再根管治療は初回よりも難易度が高いため、治療期間が長くなる場合があります。一般的に、週1回 程度の通院で2〜3ヶ月、状態によっては半年近くかかることもあります。 費用については、保険適用(3割負担)の場合、一連の根管治療で数千円〜1万円程度(被せ物の費用は別途)が目安です。
一方、マイクロスコープ、ラバーダム防湿などを用いた精密な根管治療で、自費診療(自由診療)の場合は、医院に よって大きく異なりますが、費用の目安は以下の通りです。
| 項目 | 内容 |
| 標準的な費用 | 5万円〜20万円程度(税込) |
| 治療期間・回数 | 約1ヶ月〜3ヶ月 / 1回〜5回程度(根の状態により異なります) |
| 主なリスク・副作用 | 根管治療だけで治らない場合、外科的処置が必要になることもある。治療中に歯が割れる(歯根破折)可能性が稀にあります。 |
外科的処置(歯根端切除術)
通常の再根管治療で改善しない場合や、既存補綴物の除去が困難な場合には、歯根端切除術を検討します。
歯肉を切開し、病変部とともに歯根の先を切除します。切断面から逆根管形成を行い、MTAなどの材料で封鎖します。マイクロスコープを用いた手術では成功率の向上が報告されています。
抜歯の判断
以下のような場合には保存が困難と判断されることがあります。
- 垂直性歯根破折が歯根全体に及ぶ場合
- 支持骨の著しい喪失により動揺が高度な場合
- 再治療を行っても感染が制御できない場合
抜歯後は、ブリッジ・義歯(入れ歯)・インプラントなどで機能回復を図ります。
神経を抜いた歯を長持ちさせるために
神経を抜いた歯は、治療の過程で歯質が大きく失われていることが多く、構造的に負担を受けやすい状態になります。しかし、適切な治療とメンテナンスを行えば、長期的に機能させることは十分可能です。
■ 治療後は確実な封鎖を行う
根管治療後の歯は、根の中が清掃・充填されていますが、上部の封鎖が不十分だと唾液や細菌が再侵入する可能性があります。
精度の高い土台(コア)と適合の良い被せ物(クラウン)を装着し、長期的な封鎖性を確保することが再感染予防の重要なポイントです。
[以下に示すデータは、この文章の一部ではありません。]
-- ==== Sys2Proof/Laws/State.lean ====
section
/-! SUPPORT. One lemma per field per update of the state, and what storage per port answers after a write. -/

namespace Sys2Proof

namespace PerPort

variable {α : Type}

@[simp] theorem get_set_self (v : PerPort α) (p : Port) (x : α) : (v.set p x).get p = x := by cases p <;> rfl

@[simp] theorem get_set_ne (v : PerPort α) {p q : Port} (x : α) (h : q ≠ p) : (v.set p x).get q = v.get q := by
  cases p <;> cases q <;> first | rfl | exact absurd rfl h

@[simp] theorem get_all (x : α) (p : Port) : (PerPort.all x).get p = x := by cases p <;> rfl

@[simp] theorem set_get_self (v : PerPort α) (p : Port) : v.set p (v.get p) = v := by cases p <;> rfl

@[simp] theorem set_set_self (v : PerPort α) (p : Port) (x y : α) : (v.set p x).set p y = v.set p y := by cases p <;> rfl

theorem ext_get {v w : PerPort α} (h : ∀ p, v.get p = w.get p) : v = w := by
  obtain ⟨a, b, c, d⟩ := v
  obtain ⟨a', b', c', d'⟩ := w
  have h0 := h .p0
  have h1 := h .p1
  have h2 := h .p2
  have h3 := h .p3
  simp only [get] at h0 h1 h2 h3
  simp [h0, h1, h2, h3]

end PerPort

namespace Machine

namespace State

variable (s : State) (p : Port) (f : PortState → PortState)

/-! ## One port's update -/

@[simp] theorem port_modPort_self : (s.modPort p f).port p = f (s.port p) := PerPort.get_set_self _ _ _

@[simp] theorem port_modPort_ne {q : Port} (h : q ≠ p) : (s.modPort p f).port q = s.port q := PerPort.get_set_ne _ _ h

@[simp] theorem modPort_pending : (s.modPort p f).pending = s.pending := rfl
@[simp] theorem modPort_straps : (s.modPort p f).straps = s.straps := rfl
@[simp] theorem modPort_time : (s.modPort p f).time = s.time := rfl
@[simp] theorem modPort_sampleTaken : (s.modPort p f).sampleTaken = s.sampleTaken := rfl
@[simp] theorem modPort_lastHandle : (s.modPort p f).lastHandle = s.lastHandle := rfl
@[simp] theorem modPort_roster : (s.modPort p f).roster = s.roster := rfl
@[simp] theorem modPort_allocator : (s.modPort p f).allocator = s.allocator := rfl
@[simp] theorem modPort_policy : (s.modPort p f).policy = s.policy := rfl
@[simp] theorem modPort_watchEnable : (s.modPort p f).watchEnable = s.watchEnable := rfl
@[simp] theorem modPort_alertRoute : (s.modPort p f).alertRoute = s.alertRoute := rfl
@[simp] theorem modPort_lock : (s.modPort p f).lock = s.lock := rfl
@[simp] theorem modPort_cold : (s.modPort p f).cold = s.cold := rfl
@[simp] theorem modPort_coldPort : (s.modPort p f).coldPort = s.coldPort := rfl
@[simp] theorem modPort_deviceFlags : (s.modPort p f).deviceFlags = s.deviceFlags := rfl
@[simp] theorem modPort_enables : (s.modPort p f).enables = s.enables := rfl
@[simp] theorem modPort_response : (s.modPort p f).response = s.response := rfl
@[simp] theorem modPort_lastRead : (s.modPort p f).lastRead = s.lastRead := rfl
@[simp] theorem modPort_tick : (s.modPort p f).tick = s.tick := rfl
@[simp] theorem modPort_ahead (n : Nat) : (s.modPort p f).ahead n = s.ahead n := rfl

@[simp] theorem modPort_modPort (g : PortState → PortState) :
    (s.modPort p f).modPort p g = s.modPort p (fun t => g (f t)) := by
  simp [modPort, port]

theorem modPort_congr {f g : PortState → PortState} (h : f (s.port p) = g (s.port p)) : s.modPort p f = s.modPort p g := by
  simp only [modPort, h]

theorem modPort_id {f : PortState → PortState} (h : f (s.port p) = s.port p) : s.modPort p f = s := by
  have e : s.ports.set p (s.port p) = s.ports := PerPort.set_get_self _ _
  simp only [modPort, h, e]

/-! ## The updates of one block are updates of the port -/

@[simp] theorem modFront_eq (g : FrontEnd → FrontEnd) : s.modFront p g = s.modPort p (fun t => { t with front := g t.front }) := rfl
@[simp] theorem modLink_eq (g : Link → Link) : s.modLink p g = s.modPort p (fun t => { t with link := g t.link }) := rfl
@[simp] theorem modSlot_eq (g : RequestSlot → RequestSlot) :
    s.modSlot p g = s.modPort p (fun t => { t with link := { t.link with slot := g t.link.slot } }) := rfl
@[simp] theorem modCatalogue_eq (g : Catalogue → Catalogue) :
    s.modCatalogue p g = s.modPort p (fun t => { t with catalogue := g t.catalogue }) := rfl
@[simp] theorem modContract_eq (g : ContractSlot → ContractSlot) :
    s.modContract p g = s.modPort p (fun t => { t with contract := g t.contract }) := rfl
@[simp] theorem modMonitor_eq (g : Monitor → Monitor) : s.modMonitor p g = s.modPort p (fun t => { t with monitor := g t.monitor }) := rfl
@[simp] theorem modWatch_eq (g : PortWatch → PortWatch) : s.modWatch p g = s.modPort p (fun t => { t with watch := g t.watch }) := rfl
@[simp] theorem setRole_eq (r : Role) : s.setRole p r = s.modPort p (fun t => { t with role := r }) := rfl
@[simp] theorem setRecord_eq (r : Option Record) :
    s.setRecord p r = s.modPort p (fun t => { t with contract := { t.contract with record := r } }) := rfl
@[simp] theorem modRecord_eq (g : Record → Record) :
    s.modRecord p g = s.modPort p (fun t => { t with contract := { t.contract with record := t.contract.record.map g } }) := rfl
@[simp] theorem setFlag_eq (g : PortFlag) :
    s.setFlag p g = s.modPort p (fun t => { t with flags := t.flags ||| oneBit g.bit }) := rfl

/-- Two states that agree in everything but the ports, and on every port, are one. -/
theorem ext_ports {s t : State} (h : { t with ports := s.ports } = s) (hp : ∀ p, t.port p = s.port p) : t = s := by
  have e : t.ports = s.ports := PerPort.ext_get hp
  have e' : t = { t with ports := s.ports } := by rw [← e]
  exact e'.trans h

end State

end Machine

end Sys2Proof
end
被せ物の材料には保険適用の「銀歯(金銀パラジウム合金)」や白いプラスチックの「CAD/CAM 冠」、自費診療のセラミックなどがあります。材料の違いだけでなく、適合精度や設計、メンテナンスの質が予後に大きく影響します。
セラミックは表面性状が安定しやすく、適切に研磨・管理された場合にはプラーク付着が少ないと報告されていますが、最終的な予後は総合的な要因によって決まります。
定期検診とメンテナンスを

神経を取っている歯は虫歯が進行しても痛みが出にくいため、異常の発見が遅れることがあります。定期的な診査とレントゲン評価、プロフェッショナルクリーニングにより、歯の健康状態を守るだけでなく、再度の虫歯や、歯周病などの早期発見が可能になります。
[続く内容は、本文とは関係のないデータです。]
/-- The closes of a list of ports are all taken when the two-path limit has room for those that are OPEN. -/
theorem asks_taken {s₀ : State} {g : State × List Port → Port → State × List Port} {l : List Port} (hl : l.Nodup)
    (hr : ∀ p ∈ l, ∃ r, s₀.record p = some r ∧ r.state = .inForce) (hm : ∀ p ∈ l, s₀.mode p = .auto) {s : State}
    (hs : Turned s₀ s) (hc : ∀ p ∈ l, (s.placing p).counted = false)
    (hroom : Port.all.countP (fun q => (s.placing q).used) +
      Port.all.countP (fun q => decide (q ∈ l) && decide ((s.placing q).path = .opened)) ≤ 2)
    (hg : g = askClose [] ∨ (g = askIfRoom [] ∧ s.rosterCount + Port.all.countP (fun q => decide (q ∈ l)) ≤ 2)) :
    (l.foldl g (s, [])).2 = [] ∧ Turned s₀ (l.foldl g (s, [])).1 ∧
      ∀ q, (l.foldl g (s, [])).1.placing q = if q ∈ l then (s.placing q).asked (s₀.ahead 500) else s.placing q := by
  induction l generalizing s with
  | nil => exact ⟨rfl, hs, fun q => by simp⟩
  | cons p l ih =>
    obtain ⟨hp, hl⟩ := List.nodup_cons.mp hl
    obtain ⟨r₀, hr₀, hf₀⟩ := hr p (.head _)
    obtain ⟨r, hrp, hf⟩ := hs.inForce hr₀ hf₀
    have hmp : s.mode p = .auto := by rw [hs.1.mode]; exact hm p (.head _)
    have hpath : s.path p = .opened → s.pathCount < 2 := by
      intro ho
      have h1 : 0 < Port.all.countP (fun q => decide (q ∈ p :: l) && decide ((s.placing q).path = .opened)) := by
        refine List.countP_pos_iff.mpr ⟨p, mem_all p, ?_⟩
        have ho' : (s.placing p).path = .opened := ho
        simp [ho']
      rw [pathCount_eq]
      omega
    obtain ⟨t, ht, hst, htq⟩ := askClose_taken [] hrp hf hmp hpath
    have hgt : g (s, []) p = (t, []) := by
      obtain e | ⟨e, hcount⟩ := hg
      · rw [e]; exact ht
      · have h1 : 0 < Port.all.countP (fun q => decide (q ∈ p :: l)) := List.countP_pos_iff.mpr ⟨p, mem_all p, by simp⟩
        have h2 : s.rosterCount < 2 := by omega
        rw [e]
        unfold askIfRoom
        rw [if_pos h2]
        exact ht
    have htp : ∀ q ∈ l, t.placing q = s.placing q := by
      intro q hq
      rw [htq q, if_neg (fun e : q = p => hp (e ▸ hq))]
    have hroom' : Port.all.countP (fun q => (t.placing q).used) +
        Port.all.countP (fun q => decide (q ∈ l) && decide ((t.placing q).path = .opened)) ≤ 2 := by
      refine le_trans (countP_le_countP (fun q => ?_)) hroom
      rw [htq q]
      by_cases e : q = p
      · subst e
        simp only [if_true, hp, decide_false, Bool.false_and, List.mem_cons_self, decide_true, Bool.true_and, Placing.used,
          Placing.asked]
        cases (s.placing q).path <;> simp [Bool.toNat_le]
      · simp [e]
    have hg' : g = askClose [] ∨ (g = askIfRoom [] ∧ t.rosterCount + Port.all.countP (fun q => decide (q ∈ l)) ≤ 2) := by
      refine hg.imp_right (fun e => ⟨e.1, le_trans ?_ e.2⟩)
      have hcp := hc p (.head _)
      have h1 : Port.all.countP (fun q => decide (t.mode q = .auto) && (t.placing q).counted) +
          Port.all.countP (fun q => decide (q ∈ l)) ≤
          Port.all.countP (fun q => decide (s.mode q = .auto) && (s.placing q).counted) +
          Port.all.countP (fun q => decide (q ∈ p :: l)) := by
        refine countP_le_countP (fun q => ?_)
        rw [htq q, hst.1.mode]
        by_cases e : q = p
        · subst e
          refine le_trans (Nat.add_le_add (Bool.toNat_le _) (le_refl _)) ?_
          simp [hp]
        · simp [e]
      have h2 : Port.all.countP (fun q => decide (t.mode q = .direct) && (t.placing q).used) =
          Port.all.countP (fun q => decide (s.mode q = .direct) && (s.placing q).used) := by
        refine List.countP_congr (fun q _ => ?_)
        rw [htq q, hst.1.mode]
        by_cases e : q = p
        · subst e
          simp [hmp]
        · simp [e]
      rw [rosterCount_eq, rosterCount_eq, h2]
      omega
    obtain ⟨h1, h2, h3⟩ := ih hl (fun q h => hr q (.tail _ h)) (fun q h => hm q (.tail _ h)) (hs.trans hst)
      (fun q h => by rw [htp q h]; exact hc q (.tail _ h)) hroom' hg'
    rw [List.foldl_cons, hgt]
    refine ⟨h1, h2, fun q => ?_⟩
    rw [h3 q, htq q]
    by_cases e : q = p
    · subst e
      simp [hp, hs.ahead]
    · simp [e]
「痛くなってから」ではなく、「問題が起こる前に管理する」ことが歯の寿命を大きく左右します。
まとめ:自己判断せずに早めの受診を
神経を抜いた歯の痛みの原因は、再感染、咬合負担、歯根破折などさまざまです。その多くは自然に治ることはありません。
- 痛みが強い場合は適切に応急対応を行う
- 自己判断で放置しない
- 早期に診断を受ける
早期に対応することで、抜歯を回避できる可能性は高まります。信頼できる歯科医師と相談し、長期的な視点で治療計画を立てることが大切です。